ASSIGNMENT: Only the lines from the one containing "def appliedDefault (a" through the last line of the data are to be written out, exactly and in full.

***** EXERCISE INPUTS

/-- A Pulsar beacon as it was sent: the node's time, its TQ, and the stamp of the last reply's arrival (R493). -/
structure Beacon where
  time : Stamp
  tq : Nat
  reply : Option Stamp
deriving DecidableEq, Repr

/-- A synchronised apply at this node (R502). -/
structure CstApplyRun where
  /-- the update groups -/
  groups : Word
  /-- this node's own verdict, once PREPARE has been received -/
  own : Option Nat
  /-- the verdicts of the child ports: port, node, code -/
  from_ : List (Nat × Nat × Nat)
  /-- the verdict has been reported, or decided at the root -/
  decided : Bool
  /-- T_A, once COMMIT has been received -/
  commit : Option Stamp
deriving DecidableEq, Repr

/-- What CST keeps beside its registers. -/
structure CstSt where
  /-- engines that the root last counted; 0 until it has (R505) -/
  members : Nat
  /-- the failed link of a broken ring: from node j to node j + 1 (R505) -/
  ringBroken : Option Nat
  /-- an offset has been taken since the parent port came UP (R494) -/
  stepped : Bool
  /-- consecutive offsets within +-1 ns and outside +-10 ns (R494) -/
  good : Nat
  bad : Nat
  /-- LOCKED has been reached (R494) -/
  everLocked : Bool
  /-- the stamp of the last reply's arrival on each port, and the last beacon sent (R493) -/
  reply : Vector (Option Stamp) 4
  beacon : Vector (Option Beacon) 4
  /-- the last frame other than a beacon sent on each port (R488) -/
  sent : Vector (Option CstMsg) 4
  /-- received broadcasts, oldest first, at most 16: sender, eight words (R499) -/
  rx : List (Nat × List Word)
  /-- the payload of this node's own broadcast under way (R499) -/
  tx : List Word
  /-- the barrier: this node has arrived, the ports whose subtree has, the report has gone up, a member was lost (R500) -/
  arrived : Bool
  childArrived : List Nat
  reported : Bool
  barLost : Bool
  /-- snapshots requested since power-up, and the one under way: T_S, SNAP_NO, late (R501) -/
  snapCount : Nat
  snap : Option (Stamp × Word × Bool)
  snapLost : Bool
  /-- the synchronised apply under way (R502) -/
  apply : Option CstApplyRun
  /-- T_R of a scheduled system reset (R503) -/
  resetAt : Option Stamp
deriving DecidableEq, Repr

def CstSt.reset : CstSt :=
  { members := 0, ringBroken := none, stepped := false, good := 0, bad := 0, everLocked := false,
    reply := Vector.replicate 4 none, beacon := Vector.replicate 4 none, sent := Vector.replicate 4 none, rx := [], tx := [],
    arrived := false, childArrived := [], reported := false, barLost := false, snapCount := 0, snap := none, snapLost := false,
    apply := none, resetAt := none }

/-- A slot as the directory records it (R537, R538). -/
structure DirSlot where
  state : Nat
  imgSeq : Word
  len : Nat
  icrc : Word
deriving DecidableEq, Repr

/-- An accepted block whose bytes are not programmed yet (R553). -/
structure UpdBlock where
  /-- buffer slot to free -/
  slot : Nat
  dst : Nat
  /-- bytes produced -/
  len : Nat
  /-- the payload of a DATA block; a COPY's source; a FILL's byte -/
  data : List Byte
  copy : Option Nat
  fill : Byte
deriving DecidableEq, Repr

/-- What a handover in progress is (R557, R559). -/
inductive HandKind where
  | forward | revert | automatic
deriving DecidableEq, Repr

/-- What UPD keeps beside its registers. -/
structure UpdSt where
  /-- the directory (R537) -/
  slot0 : DirSlot
  slot1 : DirSlot
  dseq : Word
  /-- the copy that holds the newer record (R537) -/
  newer : Nat
  /-- the open session: type, ID as given at START, the slot it writes (R551) -/
  sess : Option (Nat × Nat × Nat)
  /-- CRC of the last accepted block (R553) -/
  lastCrc : Option Word
  /-- accepted blocks that wait to be programmed, oldest first (R552) -/
  blocks : List UpdBlock
  /-- an END has been accepted: the written slot waits for its check (R554) -/
  verify : Bool
  /-- the section of a CONFIG session (R550) -/
  section_ : List Byte
  /-- the slot the standby loads from (R543, R554, R559) -/
  stbyFrom : Nat
  /-- the handover in progress, and whether its switch has been made (R557) -/
  hand : Option HandKind
  switched : Bool
deriving DecidableEq, Repr

def DirSlot.reset : DirSlot := { state := 0, imgSeq := 0, len := 0, icrc := 0 }

def UpdSt.reset : UpdSt :=
  { slot0 := DirSlot.reset, slot1 := DirSlot.reset, dseq := 0, newer := 0, sess := none, lastCrc := none, blocks := [],
    verify := false, section_ := [], stbyFrom := 0, hand := none, switched := false }

/-- Steps of a boot (R543). -/
inductive BootStep where
  /-- before the directory and header read -/
  | rom
  /-- a candidate has failed: the header of the next is read -/
  | reading (slot : Nat)
  /-- a candidate slot is loaded and checked -/
  | checking (slot : Nat)
  /-- a candidate has passed; its firmware starts next -/
  | verified (slot : Nat)
  /-- no candidate is left: the engine stays in BOOT (R20) -/
  | stuck
  /-- firmware runs -/
  | done
deriving DecidableEq, Repr

/-- The records being run: from flash or from a session, and where they stand (R547). -/
structure RecordRun where
  /-- the section lies in flash at this offset, or in the delivered section -/
  flash : Option Nat
  len : Nat
  /-- offset of the record to run next -/
  ofs : Nat
  /-- a POWER or APPLY record waits for its end, or a WAIT record for its condition -/
  waiting : Bool
deriving DecidableEq, Repr

/-- What boot and LOAD keep. -/
structure BootSt where
  /-- how far the boot has come (R543) -/
  step : BootStep
  /-- candidates still to be tried (R544) -/
  rest : List Nat
  /-- the first candidate (R544) -/
  first : Nat
  /-- the candidate became TRIAL from NEXT (R544) -/
  trialBoot : Bool
  /-- the configuration records being run (R547) -/
  run : Option RecordRun
  /-- a CONFIG session is accepted: HOST_CFG = 1, or LOAD has failed (R550) -/
  hostCfg : Bool
  /-- HOST_CFG = 1 in the header of the image that runs (R540, R550) -/
  byImage : Bool
  /-- a CONFIG session has completed (R550) -/
  hostDone : Bool
deriving DecidableEq, Repr

def BootSt.reset : BootSt :=
  { step := .rom, rest := [], first := 0, trialBoot := false, run := none, hostCfg := false, byImage := false,
    hostDone := false }


/-- The state of the block. -/
structure State where
  /-- the commands that wait, first in, first out -/
  pending : List Instr
  /-- current words of the BAR0 registers, the pending copy where a field is buffered (R518) -/
  regs : SMap Word
  /-- applied copies: the buffered and shadow bits of each register word (R517, R518) -/
  applied : SMap Word
  /-- latched higher words of multi-word registers; 0 until word 0 is first read (R68, R511) -/
  latch : SMap Word
  /-- the on-chip SRAM (R39), written to zero at power-up (R584) -/
  sram : SMap Byte
  /-- the GDDR6 memory -/
  gddr : SMap Byte
  /-- the attached octal flash (R1, R535) -/
  flash : SMap Byte
  /-- the model's own: how many free values have been drawn -/
  freeCtr : Nat
  /-- what the last bus access returned -/
  resp : Option Resp
  /-- pins the engine drives -/
  pins : Pins
  /-- what SYS keeps beside its registers -/
  sys : SysSt
  /-- what FLT keeps beside its registers -/
  flt : FltSt
  /-- what PWR keeps beside its registers -/
  pwr : PwrSt
  /-- what ALM and CLK keeps beside its registers -/
  alm : AlmSt
  /-- what LNK keeps beside its registers -/
  lnk : LnkSt
  /-- what FCV keeps beside its registers -/
  fcv : FcvSt
  /-- what DDC keeps beside its registers -/
  ddc : DdcSt
  /-- what FFT keeps beside its registers -/
  fft : FftSt
  /-- what TRG keeps beside its registers -/
  trg : TrgSt
  /-- what ACQ keeps beside its registers -/
  acq : AcqSt
  /-- what NEB keeps beside its registers -/
  neb : NebSt
  /-- what DPY keeps beside its registers -/
  dpy : DpySt
  /-- what LOD keeps beside its registers -/
  lod : LodSt
  /-- what DMA and CHK keeps beside its registers -/
  dma : DmaSt
  /-- what HPT keeps beside its registers -/
  hpt : HptSt
  /-- what SPT keeps beside its registers -/
  spt : SptSt
  /-- what MEM keeps beside its registers -/
  mem : MemSt
  /-- what AUX keeps beside its registers -/
  aux : AuxSt
  /-- what SRV keeps beside its registers -/
  srv : SrvSt
  /-- what CST keeps beside its registers -/
  cst : CstSt
  /-- what UPD keeps beside its registers -/
  upd : UpdSt
  /-- what boot and LOAD keeps beside its registers -/
  boot : BootSt
deriving DecidableEq, Repr

/-- What an unlisted SRAM byte reads as: 0, since every memory is written to zero at power-up (R584).
DESIGN CHOICE (log entry 4). -/
def sramDefault (_ : Nat) : Byte := 0
/-- What an unlisted GDDR6 byte reads as. DESIGN CHOICE (unsafe, log entry 4): 0; the manual gives no contents. -/
def gddrDefault (_ : Nat) : Byte := 0
/-- What an unlisted flash byte reads as. PRESUMED (unsafe, log entry 4): 0xFF, an erased byte. -/
def flashDefault (_ : Nat) : Byte := 0xFF
/-- What an unlisted applied word reads as: the buffered bits of the reset word (R518). -/
def appliedDefault (a : Nat) : Word := resetWord a &&& bufMask a
/-- What an unlisted latch reads as: 0 (R68). -/
def latchDefault (_ : Nat) : Word := 0

/-- The machine right after reset: supplies valid, RESET_N low, device state POWER_OFF, every register at its reset value
(R16, R518), no command waiting. DESIGN CHOICE (log entry 3). -/
def State.reset : State :=
  { pending := [], regs := [], applied := [], latch := [], sram := [], gddr := [], flash := [], freeCtr := 0, resp := none,
    pins := Pins.reset,
    sys := SysSt.reset,
    flt := FltSt.reset,
    pwr := PwrSt.reset,
    alm := AlmSt.reset,
    lnk := LnkSt.reset,
    fcv := FcvSt.reset,
    ddc := DdcSt.reset,
    fft := FftSt.reset,
    trg := TrgSt.reset,
    acq := AcqSt.reset,
    neb := NebSt.reset,
    dpy := DpySt.reset,
    lod := LodSt.reset,
    dma := DmaSt.reset,
    hpt := HptSt.reset,
    spt := SptSt.reset,
    mem := MemSt.reset,
    aux := AuxSt.reset,
    srv := SrvSt.reset,
    cst := CstSt.reset,
    upd := UpdSt.reset,
    boot := BootSt.reset }

end Sys2Proof.Machine
end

**********

ANSWER TO THIS EXERCISE:
def appliedDefault (a : Nat) : Word := resetWord a &&& bufMask a
/-- What an unlisted latch reads as: 0 (R68). -/
def latchDefault (_ : Nat) : Word := 0

/-- The machine right after reset: supplies valid, RESET_N low, device state POWER_OFF, every register at its reset value
(R16, R518), no command waiting. DESIGN CHOICE (log entry 3). -/
def State.reset : State :=
  { pending := [], regs := [], applied := [], latch := [], sram := [], gddr := [], flash := [], freeCtr := 0, resp := none,
    pins := Pins.reset,
    sys := SysSt.reset,
    flt := FltSt.reset,
    pwr := PwrSt.reset,
    alm := AlmSt.reset,
    lnk := LnkSt.reset,
    fcv := FcvSt.reset,
    ddc := DdcSt.reset,
    fft := FftSt.reset,
    trg := TrgSt.reset,
    acq := AcqSt.reset,
    neb := NebSt.reset,
    dpy := DpySt.reset,
    lod := LodSt.reset,
    dma := DmaSt.reset,
    hpt := HptSt.reset,
    spt := SptSt.reset,
    mem := MemSt.reset,
    aux := AuxSt.reset,
    srv := SrvSt.reset,
    cst := CstSt.reset,
    upd := UpdSt.reset,
    boot := BootSt.reset }

end Sys2Proof.Machine
end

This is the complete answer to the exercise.